Additional changes, mostly appearance items, will be coming for 2003.5 . New front and rear skirts, a new rear wing with a centre high-mounted stop light, larger oval exhaust tip, and darker Racing Hart aluminum wheels are the most visible changes. Inside, the 2003.5 model will have a new shift knob and pedals, silver gauge needles, and yellow stitching for the seats, steering wheel and shift boot. Mazda says 2,500 2003.5 Mazdaspeed Protegés will be offered for sale in Canada and the U.S.A.

Driving impressions

2003 MazdaSpeed Protegé
Greg Wilson pilots the MazdaSpeed Protegé on the slalom course, PMG Industries, Blaineville, Quebec, October, 2003. See our “First Drive” report. Click image to enlarge. Photo: Grant Yoxon

Now with 170 horsepower at 6000 rpm, the 2003 Mazdaspeed Protegé will hit 100 km/h from 0 in about 7.5 seconds, about two seconds quicker than the prevous MP3, and about a second quicker than the Nissan Sentra SE-R, half a second quicker than a PT Cruiser GT Turbo, and comparable with a Ford Focus SVT and Mini Cooper S. Turbo boost comes on noticeably about 2500 rpm, and that’s where the car really picks up speed. If you keep the revs above 3000 rpm, the engine responds instantly to throttle input. In fact, this engine just loves to be kept revving in the 4000 to 5000 rpm range, where it has a sweet, rev-happy race-car-like sound. A distinctive sporty note from its high-performance exhaust keeps you entertained while shifting gears.
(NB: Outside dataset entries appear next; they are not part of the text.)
-- ==== Sys2Proof/Tests/Slice0.lean ====
section
/-! SUPPORT. The model's own tests: ill-formed terms that WellFormed refuses, the decoding of one word
per constructor written out from the encoding tables, one step per instruction with the expected
values of spec/95_test_vectors.md, and for every statement with hypotheses a state that meets them. -/

namespace Sys2Proof.Tests

open Sys2Proof.Machine

/-! ### Well-formedness: each check refuses an ill-formed term and accepts the boundary -/

theorem test_wf_wcmdUnknown :
    Instr.wf defaultCfgIds (.wcmdUnknown 0#2 0x03#8) = false ∧
    Instr.wf defaultCfgIds (.wcmdUnknown 0#2 0x04#8) = true := by decide

theorem test_wf_rdWReserved :
    Instr.wf defaultCfgIds (.rdWReserved 0#2 4#4) = false ∧ Instr.wf defaultCfgIds (.rdWReserved 0#2 5#4) = true := by
  decide

theorem test_wf_wrWReserved :
    Instr.wf defaultCfgIds (.wrWReserved 0#2 4#4 0x00#8) = false ∧
    Instr.wf defaultCfgIds (.wrWReserved 0#2 5#4 0x00#8) = true := by decide

theorem test_wf_scmdUnknown :
    Instr.wf defaultCfgIds (.scmdUnknown 0x05#8) = false ∧ Instr.wf defaultCfgIds (.scmdUnknown 0x06#8) = true := by
  decide

theorem test_wf_rdSReserved :
    [0x6F#7, 0x70#7, 0x75#7, 0x76#7, 0x7E#7, 0x7F#7].map (fun r => Instr.wf defaultCfgIds (.rdSReserved r)) =
      [true, false, false, true, true, false] := by decide

theorem test_wf_wrSReserved :
    [0x6F#7, 0x70#7, 0x75#7, 0x76#7, 0x7E#7, 0x7F#7].map (fun r => Instr.wf defaultCfgIds (.wrSReserved r 0x00#8)) =
      [true, false, false, true, true, false] := by decide

theorem test_wf_cfgUnknown :
    Instr.wf defaultCfgIds (.cfgUnknown 0#2 .get 0x0E#8) = false ∧
    Instr.wf defaultCfgIds (.cfgUnknown 0#2 .get 0x0F#8) = true := by decide

theorem test_wf_cfgIds :
    ¬ CfgIds.wf { defaultCfgIds with curM := 0x00#8 } ∧ CfgIds.wf defaultCfgIds := by decide

theorem test_wf_capacity :
    ¬ Config.numbersWf { testcfg with capacity := 0 } ∧ ¬ Config.numbersWf { testcfg with capacity := 2 ^ 24 + 1 } ∧
    Config.numbersWf { testcfg with capacity := 1 } ∧ Config.numbersWf { testcfg with capacity := 2 ^ 24 } := by
  decide

theorem test_wf_sentinel :
    ¬ Config.numbersWf { testcfg with oobReadSentinel := 0x01#8 } ∧
    Config.numbersWf { testcfg with oobReadSentinel := 0xFF#8 } := by decide

theorem test_wf_configIds :
    ¬ Config.numbersWf { testcfg with cfgIds := { defaultCfgIds with step := 0x0A#8 } } := by decide

theorem test_wf_flagBits :
    ¬ Config.numbersWf { testcfg with wrapBit := 0 } ∧ ¬ Config.numbersWf { testcfg with directionBit := 0 } ∧
    ¬ Config.numbersWf { testcfg with wrapBit := 1 } := by decide

theorem test_wf_statusDmaErrorBit :
    ¬ Config.numbersWf { testcfg with statusDmaErrorBit := 2 } ∧ Config.numbersWf { testcfg with statusDmaErrorBit := 5 } := by
  decide

theorem test_wf_layout_user :
    LayoutEntry.wf testcfg ⟨.user 16, 0x000100#24, 0x000110#24, 0x01#8, 0x01#8⟩ = false ∧
    LayoutEntry.wf testcfg ⟨.user 16, 0x000100#24, 0x000000#24, 0x01#8, 0x00#8⟩ = false ∧
    LayoutEntry.wf testcfg ⟨.user 16, 0x000100#24, 0x000000#24, 0x01#8, 0x05#8⟩ = false ∧
    LayoutEntry.wf testcfg ⟨.user 0, 0x000100#24, 0x000000#24, 0x01#8, 0x01#8⟩ = false ∧
    LayoutEntry.wf testcfg ⟨.user 16, 0x000100#24, 0x000000#24, 0x01#8, 0x03#8⟩ = true := by decide

theorem test_wf_layout_fixed :
    LayoutEntry.wf testcfg ⟨.fixed 16, 0x000100#24, 0x00010F#24, 0x01#8, 0x05#8⟩ = false ∧
    LayoutEntry.wf testcfg ⟨.fixed 16, 0x000100#24, 0x000110#24, 0x01#8, 0x01#8⟩ = false ∧
    LayoutEntry.wf testcfg ⟨.fixed 16, 0x000100#24, 0x000110#24, 0x01#8, 0x05#8⟩ = true := by
  decide

theorem test_wf_layout_unsized :
    LayoutEntry.wf testcfg ⟨.unsized 16, 0x000100#24, 0x000110#24, 0x01#8, 0x01#8⟩ = false ∧
    LayoutEntry.wf testcfg ⟨.unsized 16, 0x000100#24, 0x000000#24, 0x01#8, 0x01#8⟩ = true := by
  decide

theorem test_wf_layout_unassigned :
    LayoutEntry.wf testcfg ⟨.unassigned, 0x000100#24, 0x000000#24, 0x00#8, 0x00#8⟩ = false ∧
    LayoutEntry.wf testcfg ⟨.unassigned, 0x000000#24, 0x000001#24, 0x00#8, 0x00#8⟩ = false ∧
    LayoutEntry.wf testcfg ⟨.unassigned, 0x000000#24, 0x000000#24, 0x01#8, 0x00#8⟩ = false ∧
    LayoutEntry.wf testcfg ⟨.unassigned, 0x000000#24, 0x000000#24, 0x00#8, 0x01#8⟩ = false ∧
    LayoutEntry.wf testcfg ⟨.unassigned, 0x000000#24, 0x000000#24, 0x00#8, 0x00#8⟩ = true := by
  decide

theorem test_wf_layout_disjoint :
    LayoutEntry.disjoint ⟨.user 16, 0x000100#24, 0x000000#24, 0x01#8, 0x01#8⟩
      ⟨.user 16, 0x00010F#24, 0x000000#24, 0x01#8, 0x01#8⟩ = false ∧
    LayoutEntry.disjoint ⟨.user 16, 0x000110#24, 0x000000#24, 0x01#8, 0x01#8⟩
      ⟨.user 16, 0x000100#24, 0x000000#24, 0x01#8, 0x01#8⟩ = true := by decide

/-- A layout without user slots is refused. -/
theorem test_wf_layout_users :
    ¬ Config.layoutWf { testcfg with
      layout := Vector.replicate 256 ⟨.unassigned, 0x000000#24, 0x000000#24, 0x00#8, 0x00#8⟩ } := by
  intro h
  have h : (List.replicate 256 (⟨.unassigned, 0x000000#24, 0x000000#24, 0x00#8, 0x00#8⟩ :
      LayoutEntry)).countP LayoutEntry.isUser = 128 := h.2.1
  rw [List.countP_replicate] at h
  exact absurd h (by decide)

/-- TESTCFG has 128 user slots (rule R364). -/
theorem testcfg_users :
    ((List.range 256).map testLayoutEntry).countP LayoutEntry.isUser = 128 := by
  have user_iff : ∀ k, (LayoutEntry.isUser ∘ testLayoutEntry) k = decide (128 ≤ k) := by
    intro k
    by_cases h : k < 128 <;> simp [testLayoutEntry, LayoutEntry.isUser, h]
    omega
  rw [List.countP_map, funext user_iff,
    show List.range 256 = List.range 128 ++ (List.range 128).map (128 + ·)
      from List.range_add (n := 128) (m := 128),
    List.countP_append, List.countP_map, List.countP_eq_zero.2 (by simp),
    List.countP_eq_length.2 (by simp)]
  simp

/-- TESTCFG is admissible (rule R364). -/
theorem testcfg_wf : testcfg.wf := by
  refine ⟨by decide, Config.layoutWf_of_rows (f := testLayoutEntry) rfl ?_ ?_ ?_⟩
  · intro k hk
    have hw : testcfg.wrapBit = 2 := rfl
    have ha : testcfg.autoStepBit = 0 := rfl
    by_cases h : k < 128
    · have hl : (k * 0x100 + 0x100) % 2 ^ 24 = k * 0x100 % 2 ^ 24 + 0x100 := by omega
      simp only [LayoutEntry.wf, testLayoutEntry, h, if_true, hw, BitVec.toNat_ofNat, hl]
      simp
    · simp only [LayoutEntry.wf, testLayoutEntry, h, if_false, hw, ha]
      simp
  · exact testcfg_users
  · intro i j hij hj
    simp only [LayoutEntry.disjoint_iff, LayoutEntry.regionEnd, testLayoutEntry, BitVec.toNat_ofNat]
    have hi : (if i < 128 then SlotRole.fixed 0x100 else .user 0x100).size = 0x100 := by
      split <;> rfl
    rw [hi]
    omega

theorem test_memory_wf :
    ¬ Memory.wf [(1, 0x01#8), (0, 0x01#8)] ∧ ¬ Memory.wf [(0, 0x00#8)] ∧ Memory.wf [(0, 0x01#8), (1, 0x01#8)] := by
  decide

/-! ### Decoding: the word of each row written out from the tables of spec/30_encoding.md, as
`rw`, `addr` and `data` of rule R100; the words of spec/95_test_vectors.md section 2.6 among them -/

theorem test_decode_rdIdxSelect :
    decodeTableWord 24 0b00010000000000000 = some (.rdIdxSelect 2#2) := by decide

theorem test_decode_wrIdxSelect :
    decodeTableWord 24 0b10011000010000011 = some (.wrIdxSelect 3#2 0x83#8) := by decide

theorem test_decode_rdDataPort :
    decodeTableWord 24 0b00001000111111111 = some (.rdDataPort 1#2) := by decide

theorem test_decode_wrDataPort :
    decodeTableWord 24 0b10000000101000001 = some (.wrDataPort 0#2 0x41#8) := by decide

theorem test_decode_rdCfgFieldSelect :
    decodeTableWord 24 0b00001001000000000 = some (.rdCfgFieldSelect 1#2) := by decide

theorem test_decode_wrCfgFieldSelect :
    decodeTableWord 24 0b10000001000001111 = some (.wrCfgFieldSelect 0#2 0x0F#8) := by decide

theorem test_decode_rdCfgData :
    decodeTableWord 24 0b00011001100000000 = some (.rdCfgData 3#2) := by decide

theorem test_decode_wrCfgData :
    decodeTableWord 24 0b10000001101110111 = some (.wrCfgData 0#2 0x77#8) := by decide
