-- ==== Sys2Proof/Word.lean ====
section
/-! DEFINITION. Machine words, and sparse tables keyed by a number. -/

namespace Sys2Proof

/-- A G register, a control register, an operand. -/
abbrev Word := BitVec 64

abbrev Byte := BitVec 8

/-- A V register (R207). -/
abbrev Vec := BitVec 2048

/-- A sparse table: the entry listed first for a key counts, an unlisted key reads as the default its reader names. -/
abbrev Tab (α : Type) := List (Nat × α)

/-- The entry of `k`, or `d`. -/
def Tab.get {α : Type} (t : Tab α) (k : Nat) (d : α) : α :=
  match t with
  | [] => d
  | (j, v) :: r => if j = k then v else Tab.get r k d

/-- Sets the entry of `k`, in place where there is one. -/
def Tab.set {α : Type} (t : Tab α) (k : Nat) (v : α) : Tab α :=
  match t with
  | [] => [(k, v)]
  | (j, w) :: r => if j = k then (k, v) :: r else (j, w) :: Tab.set r k v

@[simp] theorem Tab.get_nil {α : Type} (k : Nat) (d : α) : Tab.get [] k d = d := rfl

theorem Tab.get_set {α : Type} (t : Tab α) (k j : Nat) (v d : α) :
    (t.set k v).get j d = if k = j then v else t.get j d := by
  induction t with
  | nil => simp [Tab.set, Tab.get]
  | cons p r ih =>
    obtain ⟨i, w⟩ := p
    by_cases h : i = k
    · subst h; by_cases hj : i = j <;> simp [Tab.set, Tab.get, hj]
    · by_cases hj : i = j
      · subst hj; simp [Tab.set, Tab.get, h, Ne.symm h]
      · simp [Tab.set, Tab.get, h, hj, ih]

@[simp] theorem Tab.get_set_self {α : Type} (t : Tab α) (k : Nat) (v d : α) : (t.set k v).get k d = v := by
  simp [Tab.get_set]

theorem Tab.get_set_of_ne {α : Type} (t : Tab α) {k j : Nat} (v d : α) (h : k ≠ j) :
    (t.set k v).get j d = t.get j d := by
  simp [Tab.get_set, h]

theorem Tab.set_set {α : Type} (t : Tab α) (k : Nat) (v w : α) : (t.set k v).set k w = t.set k w := by
  induction t with
  | nil => simp [Tab.set]
  | cons p r ih =>
    obtain ⟨i, x⟩ := p
    by_cases h : i = k <;> simp [Tab.set, h, ih]

end Sys2Proof
end

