/-- A condition code of CMP, CMPI and VCMP (R220, R232). -/
inductive Cond | eq | ne | lt | ge | ltn | gen
  deriving DecidableEq, Repr

/-- A lane width (R278). -/
inductive Width | i8 | i16 | i32 | i64
  deriving DecidableEq, Repr

/-- A store, acquire-load or release-store size (R253, R254). -/
inductive MemSize | b1 | b2 | b4 | b8
  deriving DecidableEq, Repr

/-- A form of LD (R252). -/
inductive LdKind | i8 | i16 | i32 | i64 | n8 | n16 | n32
  deriving DecidableEq, Repr

/-- A scope (R118). -/
inductive Scope | cl | dv | sy
  deriving DecidableEq, Repr

/-- A memory order (R119). -/
inductive Order | rlx | acq | rel | ar
  deriving DecidableEq, Repr

/-- An ATOM operation (R260). -/
inductive AtomOp | add | min | max | and | or | xor | swap
  deriving DecidableEq, Repr

/-- A TRI operation: slot, guard predicate, the D, A and B fields with the B bits of A and B, and the extension word
when the slot is coded 11 (R203, R204). -/
structure Tri where
  slot : Nat
  pred : Nat
  d : Nat
  ba : Bool
  a : Nat
  bb : Bool
  b : Nat
  ext : Option Nat
  deriving DecidableEq, Repr

/-- An IMM operation: `imm` is the signed value of IMM7, or of the extension word when `long` (R204, R225). -/
structure ImmF where
  slot : Nat
  pred : Nat
  d : Nat
  ba : Bool
  a : Nat
  imm : Int
  long : Bool
  deriving DecidableEq, Repr

/-- A LAND operation: `land` is the landing cycle N and `disp` the byte displacement (R204, R213, R251). -/
structure LandF where
  slot : Nat
  pred : Nat
  d : Nat
  ba : Bool
  a : Nat
  land : Nat
  disp : Int
  long : Bool
  deriving DecidableEq, Repr

/-- A STORE operation (R204, R251). -/
structure StoreF where
  slot : Nat
  pred : Nat
  src : Nat
  ba : Bool
  a : Nat
  bs : Bool
  off : Int
  long : Bool
  deriving DecidableEq, Repr

/-- A DISP operation: `disp` counts words (R204, R242). -/
structure DispF where
  slot : Nat
  pred : Nat
  disp : Int
  long : Bool
  deriving DecidableEq, Repr

/-- A NONE operation (R204). -/
structure NoneF where
  slot : Nat
  pred : Nat
  deriving DecidableEq, Repr

/-- An engine context of a core, or the package's collective engine (R132). -/
inductive Engine | ch (n : Nat) | mx | grid | wp (n : Nat) | coll
  deriving DecidableEq, Repr

/-- A control-port command: the issuing port (0 A, 1 B), CMD.QUEUE and the operand snapshot (R196). -/
structure Cmd where
  port : Nat
  queue : Nat
  op0 : Nat
  op1 : Nat
  op2 : Nat
  op3 : Nat
  deriving DecidableEq, Repr

/-- A put or get at its target (R82-R85, R325): `data` holds each byte with its poison, and nothing for a get. -/
structure WinPacket where
  win : Nat
  offset : Nat
  len : Nat
  data : List (Byte × Bool)
  srcPkg : Nat
  srcCore : Nat
  srcWp : Nat
  num : Nat
  deriving DecidableEq, Repr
Though it loves to be revved high, the turbocharged engine’s maximum torque is available at just 3500 rpm, so it has a surprising amount of pull in higher gears and doesn’t have to be shifted into a lower gear to speed up in traffic or make gentle lane-changing passes.

2003 MazdaSpeed Protegé
Click image to enlarge. Photo: Laurance Yap

The downside to its turbocharged power is some torque-steer. It’s not apparent when accelerating in a straight line, but when cornering and accelerating quickly at the same time, the steering wheel tries to straighten itself out. It’s something you learn to manage by keeping both hands on the wheel, and squeezing the throttle gently. Even so, it can surprise you, particularly if you’re new to the car. To handle the engine’s extra power, the car is equipped with a Tochigi Fuji Sangyo KK limited-slip differential and larger 24 mm driveshafts (versus 22 mm for the standard Protegé).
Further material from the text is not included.